Stored data

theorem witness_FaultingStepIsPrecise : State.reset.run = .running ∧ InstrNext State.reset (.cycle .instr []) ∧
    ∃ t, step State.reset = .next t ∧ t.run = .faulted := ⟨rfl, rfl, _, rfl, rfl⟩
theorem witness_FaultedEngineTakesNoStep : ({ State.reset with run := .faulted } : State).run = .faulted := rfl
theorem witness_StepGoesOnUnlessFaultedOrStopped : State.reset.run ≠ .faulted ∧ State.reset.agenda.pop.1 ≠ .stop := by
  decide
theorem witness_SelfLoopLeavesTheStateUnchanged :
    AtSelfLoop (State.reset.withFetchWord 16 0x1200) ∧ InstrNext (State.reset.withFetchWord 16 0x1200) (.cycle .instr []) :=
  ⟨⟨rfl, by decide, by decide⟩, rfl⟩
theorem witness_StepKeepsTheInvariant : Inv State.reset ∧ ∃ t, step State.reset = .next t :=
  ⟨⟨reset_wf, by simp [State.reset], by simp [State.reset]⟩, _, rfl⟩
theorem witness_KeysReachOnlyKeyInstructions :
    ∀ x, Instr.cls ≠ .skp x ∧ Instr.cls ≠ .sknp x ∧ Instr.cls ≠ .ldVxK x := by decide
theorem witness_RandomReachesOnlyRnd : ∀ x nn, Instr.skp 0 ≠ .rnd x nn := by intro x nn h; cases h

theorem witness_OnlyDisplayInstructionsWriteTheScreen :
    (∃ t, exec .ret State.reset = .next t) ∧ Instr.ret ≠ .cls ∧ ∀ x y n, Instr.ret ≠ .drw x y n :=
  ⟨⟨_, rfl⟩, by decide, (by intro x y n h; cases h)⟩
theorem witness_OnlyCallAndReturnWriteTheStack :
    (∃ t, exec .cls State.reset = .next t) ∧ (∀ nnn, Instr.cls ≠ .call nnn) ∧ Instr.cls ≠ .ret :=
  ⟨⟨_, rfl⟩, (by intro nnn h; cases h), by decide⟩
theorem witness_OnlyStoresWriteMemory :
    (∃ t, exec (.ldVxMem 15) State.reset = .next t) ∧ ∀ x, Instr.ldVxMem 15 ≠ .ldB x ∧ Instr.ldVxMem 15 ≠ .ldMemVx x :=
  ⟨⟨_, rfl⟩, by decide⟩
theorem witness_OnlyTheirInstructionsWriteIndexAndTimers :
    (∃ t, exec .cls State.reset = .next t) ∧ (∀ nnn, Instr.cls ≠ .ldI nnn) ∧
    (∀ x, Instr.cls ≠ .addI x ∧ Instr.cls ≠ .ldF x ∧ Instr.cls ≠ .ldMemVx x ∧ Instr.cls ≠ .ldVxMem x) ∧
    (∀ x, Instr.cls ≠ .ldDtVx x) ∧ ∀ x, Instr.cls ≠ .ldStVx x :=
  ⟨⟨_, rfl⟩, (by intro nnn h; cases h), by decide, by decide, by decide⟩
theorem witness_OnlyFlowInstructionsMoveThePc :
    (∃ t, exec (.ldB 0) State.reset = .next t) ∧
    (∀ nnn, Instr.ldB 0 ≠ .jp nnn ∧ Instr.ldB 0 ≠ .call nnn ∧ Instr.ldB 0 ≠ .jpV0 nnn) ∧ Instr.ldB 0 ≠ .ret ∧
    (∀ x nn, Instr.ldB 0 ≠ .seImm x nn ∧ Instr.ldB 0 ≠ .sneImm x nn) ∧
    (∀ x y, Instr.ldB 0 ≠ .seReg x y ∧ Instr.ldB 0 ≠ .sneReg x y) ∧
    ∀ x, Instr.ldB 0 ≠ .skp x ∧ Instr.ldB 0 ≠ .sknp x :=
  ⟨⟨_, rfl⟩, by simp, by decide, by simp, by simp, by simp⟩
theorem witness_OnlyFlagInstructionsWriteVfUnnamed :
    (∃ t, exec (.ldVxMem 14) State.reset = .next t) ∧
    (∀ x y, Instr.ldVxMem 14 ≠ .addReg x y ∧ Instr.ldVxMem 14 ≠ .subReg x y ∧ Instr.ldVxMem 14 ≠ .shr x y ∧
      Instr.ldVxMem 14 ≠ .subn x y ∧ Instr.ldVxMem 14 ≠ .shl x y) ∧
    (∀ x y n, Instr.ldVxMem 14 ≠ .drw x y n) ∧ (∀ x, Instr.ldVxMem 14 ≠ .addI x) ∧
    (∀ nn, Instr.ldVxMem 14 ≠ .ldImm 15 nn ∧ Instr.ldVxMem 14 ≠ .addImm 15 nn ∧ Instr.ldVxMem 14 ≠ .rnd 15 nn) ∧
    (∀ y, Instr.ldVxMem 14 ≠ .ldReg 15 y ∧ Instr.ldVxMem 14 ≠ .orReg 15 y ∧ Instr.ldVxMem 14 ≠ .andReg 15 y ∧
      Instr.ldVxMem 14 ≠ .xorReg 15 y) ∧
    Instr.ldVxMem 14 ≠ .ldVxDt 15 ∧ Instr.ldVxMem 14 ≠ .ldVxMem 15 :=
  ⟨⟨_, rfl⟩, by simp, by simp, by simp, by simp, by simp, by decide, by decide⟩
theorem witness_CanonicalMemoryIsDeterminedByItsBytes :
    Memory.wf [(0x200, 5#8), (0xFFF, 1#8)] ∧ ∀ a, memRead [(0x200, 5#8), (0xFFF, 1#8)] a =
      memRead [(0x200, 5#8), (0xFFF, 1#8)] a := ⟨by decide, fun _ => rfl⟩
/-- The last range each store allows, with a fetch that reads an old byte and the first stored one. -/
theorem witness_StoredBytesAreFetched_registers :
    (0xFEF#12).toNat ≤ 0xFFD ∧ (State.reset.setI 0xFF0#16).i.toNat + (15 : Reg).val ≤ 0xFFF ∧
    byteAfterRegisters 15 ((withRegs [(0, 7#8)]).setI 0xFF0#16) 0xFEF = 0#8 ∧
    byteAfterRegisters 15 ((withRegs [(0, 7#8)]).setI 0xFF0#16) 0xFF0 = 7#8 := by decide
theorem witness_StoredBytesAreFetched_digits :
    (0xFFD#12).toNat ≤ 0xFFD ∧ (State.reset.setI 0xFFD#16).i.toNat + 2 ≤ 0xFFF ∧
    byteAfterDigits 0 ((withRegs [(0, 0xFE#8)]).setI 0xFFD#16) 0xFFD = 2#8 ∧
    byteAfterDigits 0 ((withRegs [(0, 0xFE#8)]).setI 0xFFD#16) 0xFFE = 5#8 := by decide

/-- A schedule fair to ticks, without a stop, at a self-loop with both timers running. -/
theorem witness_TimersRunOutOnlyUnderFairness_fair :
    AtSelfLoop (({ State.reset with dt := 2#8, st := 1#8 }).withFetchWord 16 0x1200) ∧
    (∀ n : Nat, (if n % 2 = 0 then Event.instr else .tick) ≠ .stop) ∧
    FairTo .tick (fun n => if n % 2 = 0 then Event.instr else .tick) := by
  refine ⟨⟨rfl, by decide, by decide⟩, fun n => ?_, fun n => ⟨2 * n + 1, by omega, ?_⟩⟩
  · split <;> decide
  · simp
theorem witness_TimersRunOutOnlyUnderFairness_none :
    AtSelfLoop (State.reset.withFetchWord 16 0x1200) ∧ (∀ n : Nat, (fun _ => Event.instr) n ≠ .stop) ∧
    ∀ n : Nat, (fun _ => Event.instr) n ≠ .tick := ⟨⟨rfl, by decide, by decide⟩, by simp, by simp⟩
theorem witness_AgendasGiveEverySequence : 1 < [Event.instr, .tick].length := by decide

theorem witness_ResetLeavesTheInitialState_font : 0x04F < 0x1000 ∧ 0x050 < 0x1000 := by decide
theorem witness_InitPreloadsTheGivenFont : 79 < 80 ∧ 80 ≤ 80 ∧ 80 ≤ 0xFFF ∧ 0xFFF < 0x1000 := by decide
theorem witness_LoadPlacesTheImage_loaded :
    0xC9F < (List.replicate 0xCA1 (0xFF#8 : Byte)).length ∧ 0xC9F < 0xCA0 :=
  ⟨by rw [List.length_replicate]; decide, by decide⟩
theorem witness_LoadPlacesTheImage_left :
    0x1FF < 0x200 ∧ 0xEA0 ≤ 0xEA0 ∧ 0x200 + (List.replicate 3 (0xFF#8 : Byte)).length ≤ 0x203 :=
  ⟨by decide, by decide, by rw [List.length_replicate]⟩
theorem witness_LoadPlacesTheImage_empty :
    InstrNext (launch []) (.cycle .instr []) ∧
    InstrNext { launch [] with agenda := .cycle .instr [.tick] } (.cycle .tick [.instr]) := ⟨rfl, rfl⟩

### YOUR GOAL:
Your answer consists solely of the lines from the top of the records above through the line that contains "by decide⟩, rfl⟩", each echoed exactly.

### TASK ANSWER:
theorem witness_FaultingStepIsPrecise : State.reset.run = .running ∧ InstrNext State.reset (.cycle .instr []) ∧
    ∃ t, step State.reset = .next t ∧ t.run = .faulted := ⟨rfl, rfl, _, rfl, rfl⟩
theorem witness_FaultedEngineTakesNoStep : ({ State.reset with run := .faulted } : State).run = .faulted := rfl
theorem witness_StepGoesOnUnlessFaultedOrStopped : State.reset.run ≠ .faulted ∧ State.reset.agenda.pop.1 ≠ .stop := by
  decide
theorem witness_SelfLoopLeavesTheStateUnchanged :
    AtSelfLoop (State.reset.withFetchWord 16 0x1200) ∧ InstrNext (State.reset.withFetchWord 16 0x1200) (.cycle .instr []) :=
  ⟨⟨rfl, by decide, by decide⟩, rfl⟩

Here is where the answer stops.